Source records
/-- Settles O10: `IllegalWords` lists R120's checks, and `decodeWords_eq_illegal_iff` says that they are what the decoder
makes. -/
theorem illegalEncodingsAndTheirCauses : Obligations.IllegalEncodingsAndTheirCauses := by
  unfold Obligations.IllegalEncodingsAndTheirCauses
  simp only [ne_eq, filter_matchesRow_eq_nil_iff, unassignedOp_iff, unassignedOp_eq_false_iff, not_not,
    decodeWords_eq_illegal_iff]
  refine ⟨⟨rfl, rfl, rfl⟩, fun h ws => .unassignedOp, fun h ws => .headerReserved,
    fun h a ws hl ha => ⟨fun hop => .firstArg hl hop ha, fun p hop => .secondArg hl hop ha⟩,
    fun ws cause w rest hill => ?_, fun s cause w rest hconfig hrunning hfetch =>
      ⟨_, step_illegal hconfig hrunning hfetch, rfl⟩⟩
  cases hill with
  | unassignedOp hop =>
    exact .inl ⟨_, rfl, rfl, fun hl => hl.formatOf_ne_none hop, iff_of_true rfl hop,
      iff_of_false nofun (not_not.2 hop)⟩
  | headerReserved hop hill => exact .inl ⟨_, rfl, rfl, hill, iff_of_false nofun hop, iff_of_true rfl hop⟩
  | firstArg hl hop ha => exact .inr ⟨rfl, ha, _, hl, .inl ⟨rfl, hop⟩⟩
  | secondArg hl hop ha => exact .inr ⟨rfl, ha, _, hl, .inr ⟨_, rfl, hop⟩⟩

/-! ## The port holds a partial command (R101) -/

theorem waitForWords_of_port_ne_nil {s : State} (h : s.port ≠ []) : waitForWords s = .next (holdWords s) := by
  unfold waitForWords
  split
  · rfl
  next hnil => exact absurd hnil h

/-- With words arriving, a step sees only the held and the arriving words together, not how they are divided. -/
theorem step_congr_of_portWords {s t : State} (htake : ∀ rest, takeCommand rest s = takeCommand rest t)
    (hwords : portWords s = portWords t) (hs : s.port ≠ []) (ht : t.port ≠ []) : step s = step t := by
  have hconfig : s.config = t.config := by simpa using congrArg State.config (htake [])
  have hill : s.ill = t.ill := by simpa using congrArg State.ill (htake [])
  have hhold : holdWords s = holdWords t :=
    congrArg₂ (fun (u : State) ws => { u with asm := ws }) (htake []) hwords
  simp only [step, fetch, hconfig, hill, hwords, htake, waitForWords_of_port_ne_nil hs, waitForWords_of_port_ne_nil ht,
    hhold]

theorem hostWrite_running {s : State} (h : s.ill = false) (ws : List Word) :
    hostWrite ws s = { s with port := s.port ++ ws } := by
  rw [hostWrite, h]
  rfl

/-- Words that come after others were held give the step they would have given at once (R101). -/
theorem step_hostWrite_holdWords {s : State} (hrunning : s.ill = false) {more : List Word} (hmore : more ≠ []) :
    step (hostWrite more (holdWords s)) = step (hostWrite more s) := by
  rw [hostWrite_running hrunning, hostWrite_running (s := holdWords s) hrunning]
  exact step_congr_of_portWords (fun _ => rfl) (List.append_assoc ..) hmore (List.append_ne_nil_of_right_ne_nil _ hmore)

/-- Settles O15: the three outcomes of `waitForWords`, and `step_hostWrite_holdWords`. -/
theorem partialCommandHoldsThePort : Obligations.PartialCommandHoldsThePort := by
  intro s hconfig hrunning hd
  rw [step_incomplete hconfig hrunning hd]
  refine ⟨fun hport => ⟨waitForWords_of_port_ne_nil hport, fun _ => step_hostWrite_holdWords hrunning⟩,
    fun hport hasm => ?_, fun hport hasm => ?_⟩
  · simp [waitForWords, hport, hasm]
  · simp [waitForWords, hport, hasm]

/-- Settles O11: each example is decoded. -/
theorem specExampleWordsDecode : Obligations.SpecExampleWordsDecode := by
  unfold Obligations.SpecExampleWordsDecode
  decide

end Sys2Proof.Machine
end

section
/-! PROOFS. The walks of the rasterizer (R150, R160): each is the walk of a next-point function up to a last point, and
what the statements say of a walk follows from an invariant of its points and a measure that falls from point to
point. -/

namespace Sys2Proof.Machine

/-! ## A walk up to a last point -/

/-- The points `p, next p, next (next p), ...` up to the first one that is `last`, at most `n` of them. -/
def walkUntil {α : Type} (next : α → α) (last : α → Prop) [DecidablePred last] : Nat → α → List α
  | 0, _ => []
  | n + 1, p => p :: if last p then [] else walkUntil next last n (next p)

/-- `inv` holds along the walk and `measure` falls, so the walk from a point `p` has at most `measure p + 1` points. -/
structure Descent {α : Type} (next : α → α) (last inv : α → Prop) (measure : α → Nat) : Prop where
  keeps : ∀ p, inv p → ¬ last p → inv (next p)
  falls : ∀ p, inv p → ¬ last p → measure (next p) < measure p

/-- A descent by single steps that ends at 0, so the walk from `p` has exactly `measure p + 1` points. -/
structure Countdown {α : Type} (next : α → α) (last inv : α → Prop) (measure : α → Nat) : Prop where
  keeps : ∀ p, inv p → ¬ last p → inv (next p)
  counts : ∀ p, inv p → ¬ last p → measure (next p) + 1 = measure p
  ends : ∀ p, inv p → last p → measure p = 0

theorem Countdown.descent {α : Type} {next : α → α} {last inv : α → Prop} {measure : α → Nat}
    (h : Countdown next last inv measure) : Descent next last inv measure where
  keeps := h.keeps
  falls p hp hlast := Nat.lt_of_succ_le (h.counts p hp hlast).le

section Walk

variable {α : Type} {next : α → α} {last inv : α → Prop} [DecidablePred last] {measure : α → Nat}

theorem walkUntil_head? (n : Nat) (p : α) : (walkUntil next last (n + 1) p).head? = some p := rfl

theorem walkUntil_succ_of_last {p : α} (hp : last p) (n : Nat) : walkUntil next last (n + 1) p = [p] := by
  rw [walkUntil, if_pos hp]

theorem walkUntil_succ_of_not_last {p : α} (hp : ¬ last p) (n : Nat) :
    walkUntil next last (n + 1) p = p :: walkUntil next last n (next p) := by
  rw [walkUntil, if_neg hp]

namespace Descent

variable (h : Descent next last inv measure)

include h

/-- A bound above the measure is never reached, so any two such bounds give the same walk. -/
theorem walkUntil_congr {m n : Nat} {p : α} (hp : inv p) (hm : measure p < m) (hn : measure p < n) :
    walkUntil next last m p = walkUntil next last n p := by
  induction m generalizing n p with
  | zero => exact absurd hm (Nat.not_lt_zero _)
  | succ m ih =>
    obtain ⟨n, rfl⟩ := Nat.exists_eq_succ_of_ne_zero (Nat.ne_zero_of_lt hn)
    by_cases hlast : last p
    · rw [walkUntil_succ_of_last hlast, walkUntil_succ_of_last hlast]
    · have hfall := h.falls p hp hlast
      rw [walkUntil_succ_of_not_last hlast, walkUntil_succ_of_not_last hlast,
        ih (n := n) (h.keeps p hp hlast) (by omega) (by omega)]

theorem forall_mem_walkUntil (n : Nat) {p : α} (hp : inv p) : ∀ q ∈ walkUntil next last n p, inv q := by
  induction n generalizing p with
  | zero => exact nofun
  | succ n ih =>
    by_cases hlast : last p
    · rw [walkUntil_succ_of_last hlast]
      exact List.forall_mem_singleton.2 hp
    · rw [walkUntil_succ_of_not_last hlast]
      exact List.forall_mem_cons.2 ⟨hp, ih (h.keeps p hp hlast)⟩

/-- Each point of a walk is followed by its next point, and only the points that are not `last` are followed. -/
theorem isChain_walkUntil (n : Nat) {p : α} (hp : inv p) :
    (walkUntil next last n p).IsChain fun p q => inv p ∧ ¬ last p ∧ q = next p := by
  induction n generalizing p with
  | zero => exact .nil
  | succ n ih =>
    by_cases hlast : last p
    · rw [walkUntil_succ_of_last hlast]
      exact .singleton p
    · rw [walkUntil_succ_of_not_last hlast]
      refine List.isChain_cons.2 ⟨fun q hq => ?_, ih (h.keeps p hp hlast)⟩
      cases n with
      | zero => cases hq
      | succ n => cases hq; exact ⟨hp, hlast, rfl⟩

theorem exists_getLast?_walkUntil {n : Nat} {p : α} (hp : inv p) (hn : measure p < n) :
    ∃ q, (walkUntil next last n p).getLast? = some q ∧ last q := by
  induction n generalizing p with
  | zero => exact absurd hn (Nat.not_lt_zero _)
  | succ n ih =>
    by_cases hlast : last p
    · exact ⟨p, by rw [walkUntil_succ_of_last hlast]; rfl, hlast⟩
    · have hfall := h.falls p hp hlast
      obtain ⟨q, hq, hlastq⟩ := ih (h.keeps p hp hlast) (by omega)
      exact ⟨q, by rw [walkUntil_succ_of_not_last hlast, List.getLast?_cons, hq]; rfl, hlastq⟩

/-- The measure falls along the walk, so no point comes twice. -/
theorem nodup_walkUntil (n : Nat) {p : α} (hp : inv p) : (walkUntil next last n p).Nodup := by
  have hfalls : (walkUntil next last n p).IsChain fun p q => measure q < measure p :=
    (h.isChain_walkUntil n hp).imp fun p q ⟨hinv, hlast, hq⟩ => hq ▸ h.falls p hinv hlast
  have hsorted := List.isChain_iff_pairwise.1 ((List.isChain_map (R := (· > ·)) measure).2 hfalls)
  exact .of_map measure (hsorted.imp Nat.ne_of_gt)

end Descent

namespace Countdown

variable (h : Countdown next last inv measure)

include h

theorem length_walkUntil {n : Nat} {p : α} (hp : inv p) (hn : measure p < n) :
    (walkUntil next last n p).length = measure p + 1 := by
  induction n generalizing p with
  | zero => exact absurd hn (Nat.not_lt_zero _)
  | succ n ih =>
    by_cases hlast : last p
    · rw [walkUntil_succ_of_last hlast, h.ends p hp hlast]; rfl
    · have hcount := h.counts p hp hlast
      rw [walkUntil_succ_of_not_last hlast, List.length_cons, ih (h.keeps p hp hlast) (by omega), hcount]

/-- The walk skips no value of the measure. -/
theorem exists_mem_walkUntil {n : Nat} {p : α} (hp : inv p) (hn : measure p < n) {k : Nat} (hk : k ≤ measure p) :
    ∃ q ∈ walkUntil next last n p, measure q = k := by
  induction n generalizing p with
  | zero => exact absurd hn (Nat.not_lt_zero _)
  | succ n ih =>
    by_cases hlast : last p
    · have hend := h.ends p hp hlast
      exact ⟨p, by simp [walkUntil_succ_of_last hlast], by omega⟩
    · rw [walkUntil_succ_of_not_last hlast]
      have hcount := h.counts p hp hlast
      obtain rfl | hlt := hk.eq_or_lt
      · exact ⟨p, List.mem_cons_self, rfl⟩
      · obtain ⟨q, hq, hqk⟩ := ih (h.keeps p hp hlast) (by omega) (by omega)
        exact ⟨q, List.mem_cons_of_mem _ hq, hqk⟩

end Countdown

end Walk

/-! ## The line in its octant: from the origin to `(a, b)` with `a` and `b` not negative (R150) -/

/-- The loop's `err` at the point `p` of the line from the origin to `(a, b)`. -/
def octantErr (a b : Int) (p : Int × Int) : Int := a * (1 + p.2) - b * (1 + p.1)

/-- The loop's step from `p`. -/
def octantNext (a b : Int) (p : Int × Int) : Int × Int :=
  (if 2 * octantErr a b p ≥ -b then p.1 + 1 else p.1, if 2 * octantErr a b p ≤ a then p.2 + 1 else p.2)

/-- The line from the origin to `(a, b)`, at most `n` points. -/
def octantWalk (a b : Int) (n : Nat) : List (Int × Int) := walkUntil (octantNext a b) (· = (a, b)) n (0, 0)

/-- What holds at the points of a line that is at most as high as it is wide; the bounds of `err` make every step move
the first coordinate. -/
structure ShallowPoint (a b : Int) (p : Int × Int) : Prop where
  shallow : 0 ≤ b ∧ b ≤ a
  below : 0 ≤ p.2 ∧ p.2 ≤ p.1 ∧ p.1 ≤ a
  err_lower : -b ≤ 2 * octantErr a b p
  err_upper : 2 * octantErr a b p ≤ 3 * a - 2 * b

/-- A point of the line, whichever of its two extents is the greater. -/
def OctantPoint (a b : Int) (p : Int × Int) : Prop := ShallowPoint a b p ∨ ShallowPoint b a p.swap

/-- How many points come after `p`. -/
def octantLeft (a b : Int) (p : Int × Int) : Nat := (max a b - max p.1 p.2).toNat

theorem octantErr_swap (a b : Int) (p : Int × Int) : octantErr b a p.swap = -octantErr a b p := by
  simp only [octantErr, Prod.fst_swap, Prod.snd_swap]; ring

§ Action item
Find the word "hwords" in the entries above and gather every line that holds it.

§ Finished exercise
    (hwords : portWords s = portWords t) (hs : s.port ≠ []) (ht : t.port ≠ []) : step s = step t := by
    congrArg₂ (fun (u : State) ws => { u with asm := ws }) (htake []) hwords
  simp only [step, fetch, hconfig, hill, hwords, htake, waitForWords_of_port_ne_nil hs, waitForWords_of_port_ne_nil ht,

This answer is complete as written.